• [Data for the task]:

-- ==== Sys2Proof/Laws/State.lean ====
section
/-! SUPPORT. One lemma per field per state update, true by rfl, so that no proof unfolds a record update. -/

namespace Sys2Proof.Machine

/-! ### storeBlk -/

@[simp] theorem State.storeBlk_params (s : State) (st : Bytes) : (s.storeBlk st).params = s.params := rfl
@[simp] theorem State.storeBlk_irqEn (s : State) (st : Bytes) : (s.storeBlk st).irqEn = s.irqEn := rfl
@[simp] theorem State.storeBlk_nb (s : State) (st : Bytes) : (s.storeBlk st).nb = s.nb := rfl
@[simp] theorem State.storeBlk_nk (s : State) (st : Bytes) : (s.storeBlk st).nk = s.nk := rfl
@[simp] theorem State.storeBlk_cmd (s : State) (st : Bytes) : (s.storeBlk st).cmd = s.cmd := rfl
@[simp] theorem State.storeBlk_done (s : State) (st : Bytes) : (s.storeBlk st).done = s.done := rfl
@[simp] theorem State.storeBlk_keyValid (s : State) (st : Bytes) : (s.storeBlk st).keyValid = s.keyValid := rfl
@[simp] theorem State.storeBlk_ovr (s : State) (st : Bytes) : (s.storeBlk st).ovr = s.ovr := rfl
@[simp] theorem State.storeBlk_errCode (s : State) (st : Bytes) : (s.storeBlk st).errCode = s.errCode := rfl
@[simp] theorem State.storeBlk_result (s : State) (st : Bytes) : (s.storeBlk st).result = s.result := rfl
@[simp] theorem State.storeBlk_msgLen (s : State) (st : Bytes) : (s.storeBlk st).msgLen = s.msgLen := rfl
@[simp] theorem State.storeBlk_adLen (s : State) (st : Bytes) : (s.storeBlk st).adLen = s.adLen := rfl
@[simp] theorem State.storeBlk_key (s : State) (st : Bytes) : (s.storeBlk st).key = s.key := rfl
@[simp] theorem State.storeBlk_blk (s : State) (st : Bytes) : (s.storeBlk st).blk = overwrite s.blk st := rfl
@[simp] theorem State.storeBlk_iv (s : State) (st : Bytes) : (s.storeBlk st).iv = s.iv := rfl
@[simp] theorem State.storeBlk_tag (s : State) (st : Bytes) : (s.storeBlk st).tag = s.tag := rfl
@[simp] theorem State.storeBlk_mem (s : State) (st : Bytes) : (s.storeBlk st).mem = s.mem := rfl
@[simp] theorem State.storeBlk_w (s : State) (st : Bytes) : (s.storeBlk st).w = s.w := rfl
@[simp] theorem State.storeBlk_snb (s : State) (st : Bytes) : (s.storeBlk st).snb = s.snb := rfl
@[simp] theorem State.storeBlk_snk (s : State) (st : Bytes) : (s.storeBlk st).snk = s.snk := rfl
@[simp] theorem State.storeBlk_pending (s : State) (st : Bytes) : (s.storeBlk st).pending = s.pending := rfl
@[simp] theorem State.storeBlk_inputs (s : State) (st : Bytes) : (s.storeBlk st).inputs = s.inputs := rfl
@[simp] theorem State.storeBlk_responses (s : State) (st : Bytes) : (s.storeBlk st).responses = s.responses := rfl
@[simp] theorem State.storeBlk_delay (s : State) (st : Bytes) : (s.storeBlk st).delay = s.delay := rfl
@[simp] theorem State.storeBlk_draws (s : State) (st : Bytes) : (s.storeBlk st).draws = s.draws := rfl

/-! ### storeTag -/

@[simp] theorem State.storeTag_params (s : State) (t : Bytes) : (s.storeTag t).params = s.params := rfl
@[simp] theorem State.storeTag_irqEn (s : State) (t : Bytes) : (s.storeTag t).irqEn = s.irqEn := rfl
@[simp] theorem State.storeTag_nb (s : State) (t : Bytes) : (s.storeTag t).nb = s.nb := rfl
@[simp] theorem State.storeTag_nk (s : State) (t : Bytes) : (s.storeTag t).nk = s.nk := rfl
@[simp] theorem State.storeTag_cmd (s : State) (t : Bytes) : (s.storeTag t).cmd = s.cmd := rfl
@[simp] theorem State.storeTag_done (s : State) (t : Bytes) : (s.storeTag t).done = s.done := rfl
@[simp] theorem State.storeTag_keyValid (s : State) (t : Bytes) : (s.storeTag t).keyValid = s.keyValid := rfl
@[simp] theorem State.storeTag_ovr (s : State) (t : Bytes) : (s.storeTag t).ovr = s.ovr := rfl
@[simp] theorem State.storeTag_errCode (s : State) (t : Bytes) : (s.storeTag t).errCode = s.errCode := rfl
@[simp] theorem State.storeTag_result (s : State) (t : Bytes) : (s.storeTag t).result = s.result := rfl
@[simp] theorem State.storeTag_msgLen (s : State) (t : Bytes) : (s.storeTag t).msgLen = s.msgLen := rfl
@[simp] theorem State.storeTag_adLen (s : State) (t : Bytes) : (s.storeTag t).adLen = s.adLen := rfl
@[simp] theorem State.storeTag_key (s : State) (t : Bytes) : (s.storeTag t).key = s.key := rfl
@[simp] theorem State.storeTag_blk (s : State) (t : Bytes) : (s.storeTag t).blk = s.blk := rfl
@[simp] theorem State.storeTag_iv (s : State) (t : Bytes) : (s.storeTag t).iv = s.iv := rfl
@[simp] theorem State.storeTag_tag (s : State) (t : Bytes) : (s.storeTag t).tag = overwrite s.tag t := rfl
@[simp] theorem State.storeTag_mem (s : State) (t : Bytes) : (s.storeTag t).mem = s.mem := rfl
@[simp] theorem State.storeTag_w (s : State) (t : Bytes) : (s.storeTag t).w = s.w := rfl
@[simp] theorem State.storeTag_snb (s : State) (t : Bytes) : (s.storeTag t).snb = s.snb := rfl
@[simp] theorem State.storeTag_snk (s : State) (t : Bytes) : (s.storeTag t).snk = s.snk := rfl
@[simp] theorem State.storeTag_pending (s : State) (t : Bytes) : (s.storeTag t).pending = s.pending := rfl
@[simp] theorem State.storeTag_inputs (s : State) (t : Bytes) : (s.storeTag t).inputs = s.inputs := rfl
@[simp] theorem State.storeTag_responses (s : State) (t : Bytes) : (s.storeTag t).responses = s.responses := rfl
@[simp] theorem State.storeTag_delay (s : State) (t : Bytes) : (s.storeTag t).delay = s.delay := rfl
@[simp] theorem State.storeTag_draws (s : State) (t : Bytes) : (s.storeTag t).draws = s.draws := rfl

/-! ### storeResult -/

@[simp] theorem State.storeResult_params (s : State) (b : Byte) : (s.storeResult b).params = s.params := rfl
@[simp] theorem State.storeResult_irqEn (s : State) (b : Byte) : (s.storeResult b).irqEn = s.irqEn := rfl
@[simp] theorem State.storeResult_nb (s : State) (b : Byte) : (s.storeResult b).nb = s.nb := rfl
@[simp] theorem State.storeResult_nk (s : State) (b : Byte) : (s.storeResult b).nk = s.nk := rfl
@[simp] theorem State.storeResult_cmd (s : State) (b : Byte) : (s.storeResult b).cmd = s.cmd := rfl
@[simp] theorem State.storeResult_done (s : State) (b : Byte) : (s.storeResult b).done = s.done := rfl
@[simp] theorem State.storeResult_keyValid (s : State) (b : Byte) : (s.storeResult b).keyValid = s.keyValid := rfl
@[simp] theorem State.storeResult_ovr (s : State) (b : Byte) : (s.storeResult b).ovr = s.ovr := rfl
@[simp] theorem State.storeResult_errCode (s : State) (b : Byte) : (s.storeResult b).errCode = s.errCode := rfl
@[simp] theorem State.storeResult_result (s : State) (b : Byte) : (s.storeResult b).result = b := rfl
@[simp] theorem State.storeResult_msgLen (s : State) (b : Byte) : (s.storeResult b).msgLen = s.msgLen := rfl
@[simp] theorem State.storeResult_adLen (s : State) (b : Byte) : (s.storeResult b).adLen = s.adLen := rfl
@[simp] theorem State.storeResult_key (s : State) (b : Byte) : (s.storeResult b).key = s.key := rfl
@[simp] theorem State.storeResult_blk (s : State) (b : Byte) : (s.storeResult b).blk = s.blk := rfl
@[simp] theorem State.storeResult_iv (s : State) (b : Byte) : (s.storeResult b).iv = s.iv := rfl
@[simp] theorem State.storeResult_tag (s : State) (b : Byte) : (s.storeResult b).tag = s.tag := rfl
@[simp] theorem State.storeResult_mem (s : State) (b : Byte) : (s.storeResult b).mem = s.mem := rfl
@[simp] theorem State.storeResult_w (s : State) (b : Byte) : (s.storeResult b).w = s.w := rfl
@[simp] theorem State.storeResult_snb (s : State) (b : Byte) : (s.storeResult b).snb = s.snb := rfl
@[simp] theorem State.storeResult_snk (s : State) (b : Byte) : (s.storeResult b).snk = s.snk := rfl
@[simp] theorem State.storeResult_pending (s : State) (b : Byte) : (s.storeResult b).pending = s.pending := rfl
@[simp] theorem State.storeResult_inputs (s : State) (b : Byte) : (s.storeResult b).inputs = s.inputs := rfl
@[simp] theorem State.storeResult_responses (s : State) (b : Byte) : (s.storeResult b).responses = s.responses := rfl
@[simp] theorem State.storeResult_delay (s : State) (b : Byte) : (s.storeResult b).delay = s.delay := rfl
@[simp] theorem State.storeResult_draws (s : State) (b : Byte) : (s.storeResult b).draws = s.draws := rfl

• [What the task asks]:
The lines of the records that contain the string "overwrite" should be located and copied.

• [Answer section]:
@[simp] theorem State.storeBlk_blk (s : State) (st : Bytes) : (s.storeBlk st).blk = overwrite s.blk st := rfl
@[simp] theorem State.storeTag_tag (s : State) (t : Bytes) : (s.storeTag t).tag = overwrite s.tag t := rfl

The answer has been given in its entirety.